### THE RECORDS ###

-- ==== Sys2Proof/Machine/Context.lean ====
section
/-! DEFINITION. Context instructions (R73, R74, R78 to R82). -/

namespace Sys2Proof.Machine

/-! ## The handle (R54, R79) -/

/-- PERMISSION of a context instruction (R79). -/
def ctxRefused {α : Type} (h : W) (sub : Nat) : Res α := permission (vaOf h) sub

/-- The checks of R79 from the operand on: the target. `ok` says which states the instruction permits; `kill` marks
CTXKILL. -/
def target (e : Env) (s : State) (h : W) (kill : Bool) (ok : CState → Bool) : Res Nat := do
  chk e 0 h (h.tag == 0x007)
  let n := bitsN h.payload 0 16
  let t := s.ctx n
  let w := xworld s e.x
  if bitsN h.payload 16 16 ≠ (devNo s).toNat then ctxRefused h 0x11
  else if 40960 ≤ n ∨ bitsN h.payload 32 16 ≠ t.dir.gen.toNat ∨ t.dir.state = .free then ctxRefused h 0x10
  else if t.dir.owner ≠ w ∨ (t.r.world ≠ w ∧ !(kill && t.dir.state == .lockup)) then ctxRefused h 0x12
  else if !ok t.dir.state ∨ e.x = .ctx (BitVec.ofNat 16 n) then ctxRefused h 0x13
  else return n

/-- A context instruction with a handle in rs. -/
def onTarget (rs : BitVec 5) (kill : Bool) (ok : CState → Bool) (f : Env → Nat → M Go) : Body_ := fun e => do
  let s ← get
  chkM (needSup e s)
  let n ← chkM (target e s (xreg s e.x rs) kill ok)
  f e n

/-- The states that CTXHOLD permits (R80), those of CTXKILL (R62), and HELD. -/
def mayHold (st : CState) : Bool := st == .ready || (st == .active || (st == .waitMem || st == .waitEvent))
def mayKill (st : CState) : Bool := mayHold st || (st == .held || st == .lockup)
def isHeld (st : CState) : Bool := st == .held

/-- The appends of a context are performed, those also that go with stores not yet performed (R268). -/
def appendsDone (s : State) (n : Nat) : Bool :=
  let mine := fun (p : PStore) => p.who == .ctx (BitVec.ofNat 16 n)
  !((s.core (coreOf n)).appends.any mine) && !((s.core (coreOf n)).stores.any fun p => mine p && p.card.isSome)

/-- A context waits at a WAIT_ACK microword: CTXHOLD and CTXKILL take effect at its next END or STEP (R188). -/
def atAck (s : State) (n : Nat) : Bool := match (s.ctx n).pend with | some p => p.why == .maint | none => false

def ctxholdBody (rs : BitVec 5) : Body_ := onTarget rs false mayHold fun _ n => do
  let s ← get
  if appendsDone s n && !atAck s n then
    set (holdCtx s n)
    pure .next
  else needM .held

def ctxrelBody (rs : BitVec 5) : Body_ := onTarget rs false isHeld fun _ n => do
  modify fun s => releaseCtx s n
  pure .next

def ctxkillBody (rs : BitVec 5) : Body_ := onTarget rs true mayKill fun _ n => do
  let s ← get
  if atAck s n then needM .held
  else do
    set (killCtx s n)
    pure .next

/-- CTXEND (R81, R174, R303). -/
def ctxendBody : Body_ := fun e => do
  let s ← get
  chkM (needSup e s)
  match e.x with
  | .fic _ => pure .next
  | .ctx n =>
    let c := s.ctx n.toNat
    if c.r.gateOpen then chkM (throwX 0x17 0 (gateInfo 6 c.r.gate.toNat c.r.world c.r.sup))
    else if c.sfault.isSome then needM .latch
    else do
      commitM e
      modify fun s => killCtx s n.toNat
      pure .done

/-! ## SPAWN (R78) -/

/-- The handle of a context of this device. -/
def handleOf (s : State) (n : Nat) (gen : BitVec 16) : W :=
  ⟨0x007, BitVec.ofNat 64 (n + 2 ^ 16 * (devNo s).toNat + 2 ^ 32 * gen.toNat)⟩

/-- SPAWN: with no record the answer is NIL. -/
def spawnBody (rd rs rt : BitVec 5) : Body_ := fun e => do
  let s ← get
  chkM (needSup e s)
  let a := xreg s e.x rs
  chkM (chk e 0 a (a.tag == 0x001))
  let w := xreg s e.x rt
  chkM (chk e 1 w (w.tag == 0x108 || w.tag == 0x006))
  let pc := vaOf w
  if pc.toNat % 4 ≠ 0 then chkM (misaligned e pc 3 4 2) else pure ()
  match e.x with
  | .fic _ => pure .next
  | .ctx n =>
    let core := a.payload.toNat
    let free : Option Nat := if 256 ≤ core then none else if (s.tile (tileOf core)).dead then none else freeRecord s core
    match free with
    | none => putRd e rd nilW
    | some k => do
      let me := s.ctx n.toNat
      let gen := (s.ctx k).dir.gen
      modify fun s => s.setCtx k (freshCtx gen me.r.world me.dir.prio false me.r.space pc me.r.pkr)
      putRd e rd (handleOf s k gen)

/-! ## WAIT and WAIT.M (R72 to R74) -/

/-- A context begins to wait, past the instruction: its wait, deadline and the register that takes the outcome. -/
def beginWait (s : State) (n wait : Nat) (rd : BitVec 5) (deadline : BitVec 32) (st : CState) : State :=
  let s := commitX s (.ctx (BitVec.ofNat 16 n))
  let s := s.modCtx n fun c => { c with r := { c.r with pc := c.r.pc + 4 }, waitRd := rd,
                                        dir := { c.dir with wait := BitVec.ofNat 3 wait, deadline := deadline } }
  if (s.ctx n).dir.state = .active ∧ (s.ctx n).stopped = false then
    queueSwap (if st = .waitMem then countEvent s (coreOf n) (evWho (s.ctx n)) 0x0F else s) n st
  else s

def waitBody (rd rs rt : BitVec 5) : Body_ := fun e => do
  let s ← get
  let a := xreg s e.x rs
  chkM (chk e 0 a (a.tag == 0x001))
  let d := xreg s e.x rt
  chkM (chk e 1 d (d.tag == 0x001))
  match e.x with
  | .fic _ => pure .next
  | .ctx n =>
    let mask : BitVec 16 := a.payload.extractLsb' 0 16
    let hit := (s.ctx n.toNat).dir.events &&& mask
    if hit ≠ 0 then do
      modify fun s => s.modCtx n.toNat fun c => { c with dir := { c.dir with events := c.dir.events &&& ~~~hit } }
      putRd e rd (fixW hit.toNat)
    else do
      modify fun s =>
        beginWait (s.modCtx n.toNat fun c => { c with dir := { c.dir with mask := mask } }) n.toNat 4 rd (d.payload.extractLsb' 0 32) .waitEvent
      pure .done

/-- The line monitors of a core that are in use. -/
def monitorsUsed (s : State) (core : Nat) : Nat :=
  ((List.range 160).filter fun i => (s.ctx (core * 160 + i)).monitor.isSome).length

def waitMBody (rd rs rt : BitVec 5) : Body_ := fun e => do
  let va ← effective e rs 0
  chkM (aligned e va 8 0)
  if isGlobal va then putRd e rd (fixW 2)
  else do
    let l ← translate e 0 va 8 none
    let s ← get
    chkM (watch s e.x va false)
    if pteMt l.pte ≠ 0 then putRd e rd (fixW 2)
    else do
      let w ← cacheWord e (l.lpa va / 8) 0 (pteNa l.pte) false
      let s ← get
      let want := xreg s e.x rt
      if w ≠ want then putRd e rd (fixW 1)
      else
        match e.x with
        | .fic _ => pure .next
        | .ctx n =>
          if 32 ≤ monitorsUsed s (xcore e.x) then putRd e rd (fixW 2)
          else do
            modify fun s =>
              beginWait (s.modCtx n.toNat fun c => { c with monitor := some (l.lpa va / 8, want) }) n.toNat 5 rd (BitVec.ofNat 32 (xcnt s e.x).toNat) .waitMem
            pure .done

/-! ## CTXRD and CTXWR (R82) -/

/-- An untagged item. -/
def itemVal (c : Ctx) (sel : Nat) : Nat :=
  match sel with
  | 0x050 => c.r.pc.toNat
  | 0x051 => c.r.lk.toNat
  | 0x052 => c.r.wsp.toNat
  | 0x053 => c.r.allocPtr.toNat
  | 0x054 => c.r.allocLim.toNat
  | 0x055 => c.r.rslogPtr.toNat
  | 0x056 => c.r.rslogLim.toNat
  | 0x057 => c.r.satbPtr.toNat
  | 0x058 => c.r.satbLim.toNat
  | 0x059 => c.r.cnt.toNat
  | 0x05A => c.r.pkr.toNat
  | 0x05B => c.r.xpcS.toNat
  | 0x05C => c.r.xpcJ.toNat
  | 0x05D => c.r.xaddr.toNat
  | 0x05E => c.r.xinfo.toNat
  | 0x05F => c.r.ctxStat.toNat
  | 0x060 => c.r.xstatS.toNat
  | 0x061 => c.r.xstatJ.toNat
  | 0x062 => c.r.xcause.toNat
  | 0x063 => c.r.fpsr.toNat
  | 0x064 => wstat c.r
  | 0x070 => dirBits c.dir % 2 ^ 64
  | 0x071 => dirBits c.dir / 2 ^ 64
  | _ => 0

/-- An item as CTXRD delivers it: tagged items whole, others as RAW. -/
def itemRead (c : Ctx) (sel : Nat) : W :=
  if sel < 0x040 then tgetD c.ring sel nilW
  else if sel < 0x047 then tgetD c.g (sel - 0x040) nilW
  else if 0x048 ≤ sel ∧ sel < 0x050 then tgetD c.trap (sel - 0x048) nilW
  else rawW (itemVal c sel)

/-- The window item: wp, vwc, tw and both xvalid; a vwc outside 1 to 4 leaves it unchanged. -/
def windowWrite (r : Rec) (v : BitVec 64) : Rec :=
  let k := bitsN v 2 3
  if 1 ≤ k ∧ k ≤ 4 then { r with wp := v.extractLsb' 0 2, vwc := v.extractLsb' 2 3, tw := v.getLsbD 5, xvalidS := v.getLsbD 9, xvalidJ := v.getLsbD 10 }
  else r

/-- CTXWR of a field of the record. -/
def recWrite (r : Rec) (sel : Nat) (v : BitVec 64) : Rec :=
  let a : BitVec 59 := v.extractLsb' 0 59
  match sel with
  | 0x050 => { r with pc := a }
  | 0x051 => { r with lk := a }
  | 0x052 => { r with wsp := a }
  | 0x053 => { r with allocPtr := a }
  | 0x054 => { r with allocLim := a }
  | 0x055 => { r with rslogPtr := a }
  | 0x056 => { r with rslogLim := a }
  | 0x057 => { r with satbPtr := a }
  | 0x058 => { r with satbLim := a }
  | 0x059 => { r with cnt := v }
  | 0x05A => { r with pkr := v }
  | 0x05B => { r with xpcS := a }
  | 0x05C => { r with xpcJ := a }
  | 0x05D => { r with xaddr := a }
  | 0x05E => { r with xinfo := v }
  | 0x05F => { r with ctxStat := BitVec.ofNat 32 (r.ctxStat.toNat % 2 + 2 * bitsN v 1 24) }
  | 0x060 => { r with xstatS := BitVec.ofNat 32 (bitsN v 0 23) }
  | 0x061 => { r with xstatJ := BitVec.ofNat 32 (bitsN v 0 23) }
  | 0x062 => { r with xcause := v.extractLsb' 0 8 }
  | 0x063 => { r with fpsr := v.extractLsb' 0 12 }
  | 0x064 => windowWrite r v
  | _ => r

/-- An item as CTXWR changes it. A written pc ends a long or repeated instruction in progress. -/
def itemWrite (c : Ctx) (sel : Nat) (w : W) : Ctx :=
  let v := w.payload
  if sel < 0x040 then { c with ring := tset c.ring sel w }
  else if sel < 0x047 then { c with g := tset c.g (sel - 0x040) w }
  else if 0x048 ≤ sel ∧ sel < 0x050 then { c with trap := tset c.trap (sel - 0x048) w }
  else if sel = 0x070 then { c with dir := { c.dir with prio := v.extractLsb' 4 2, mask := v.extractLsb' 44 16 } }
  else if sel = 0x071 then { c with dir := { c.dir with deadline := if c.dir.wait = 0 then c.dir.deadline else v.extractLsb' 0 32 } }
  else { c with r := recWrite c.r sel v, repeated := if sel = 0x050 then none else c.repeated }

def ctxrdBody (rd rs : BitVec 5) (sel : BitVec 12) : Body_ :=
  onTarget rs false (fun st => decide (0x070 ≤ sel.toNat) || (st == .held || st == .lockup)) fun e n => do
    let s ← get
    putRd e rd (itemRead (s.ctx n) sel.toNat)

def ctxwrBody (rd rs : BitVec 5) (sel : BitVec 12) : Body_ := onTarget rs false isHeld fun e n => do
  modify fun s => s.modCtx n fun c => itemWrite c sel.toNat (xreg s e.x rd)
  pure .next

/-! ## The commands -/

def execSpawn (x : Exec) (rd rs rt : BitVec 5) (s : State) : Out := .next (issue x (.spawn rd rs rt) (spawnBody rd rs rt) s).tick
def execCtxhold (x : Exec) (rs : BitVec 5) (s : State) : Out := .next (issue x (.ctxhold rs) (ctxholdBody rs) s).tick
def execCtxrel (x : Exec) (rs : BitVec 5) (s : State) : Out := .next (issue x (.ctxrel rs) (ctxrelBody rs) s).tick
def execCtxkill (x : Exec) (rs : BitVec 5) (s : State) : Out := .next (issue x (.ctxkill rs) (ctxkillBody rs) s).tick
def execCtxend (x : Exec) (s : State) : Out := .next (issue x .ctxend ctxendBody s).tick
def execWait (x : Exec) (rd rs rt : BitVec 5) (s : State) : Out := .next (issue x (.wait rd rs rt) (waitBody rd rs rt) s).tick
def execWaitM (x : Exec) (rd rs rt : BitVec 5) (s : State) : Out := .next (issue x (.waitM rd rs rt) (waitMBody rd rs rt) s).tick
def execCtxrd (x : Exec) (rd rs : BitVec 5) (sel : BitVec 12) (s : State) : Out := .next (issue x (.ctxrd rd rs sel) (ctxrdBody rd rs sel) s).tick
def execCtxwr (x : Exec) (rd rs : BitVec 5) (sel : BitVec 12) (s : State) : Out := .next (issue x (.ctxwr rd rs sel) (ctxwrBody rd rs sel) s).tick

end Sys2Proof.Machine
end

###

WHAT THE TASK REQUIRES: From the records above, repeat exactly the lines from the one with "with wsp := a" through the one with "r with ctxStat", both included.

YOUR RESPONSE:
  | 0x052 => { r with wsp := a }
  | 0x053 => { r with allocPtr := a }
  | 0x054 => { r with allocLim := a }
  | 0x055 => { r with rslogPtr := a }
  | 0x056 => { r with rslogLim := a }
  | 0x057 => { r with satbPtr := a }
  | 0x058 => { r with satbLim := a }
  | 0x059 => { r with cnt := v }
  | 0x05A => { r with pkr := v }
  | 0x05B => { r with xpcS := a }
  | 0x05C => { r with xpcJ := a }
  | 0x05D => { r with xaddr := a }
  | 0x05E => { r with xinfo := v }
  | 0x05F => { r with ctxStat := BitVec.ofNat 32 (r.ctxStat.toNat % 2 + 2 * bitsN v 1 24) }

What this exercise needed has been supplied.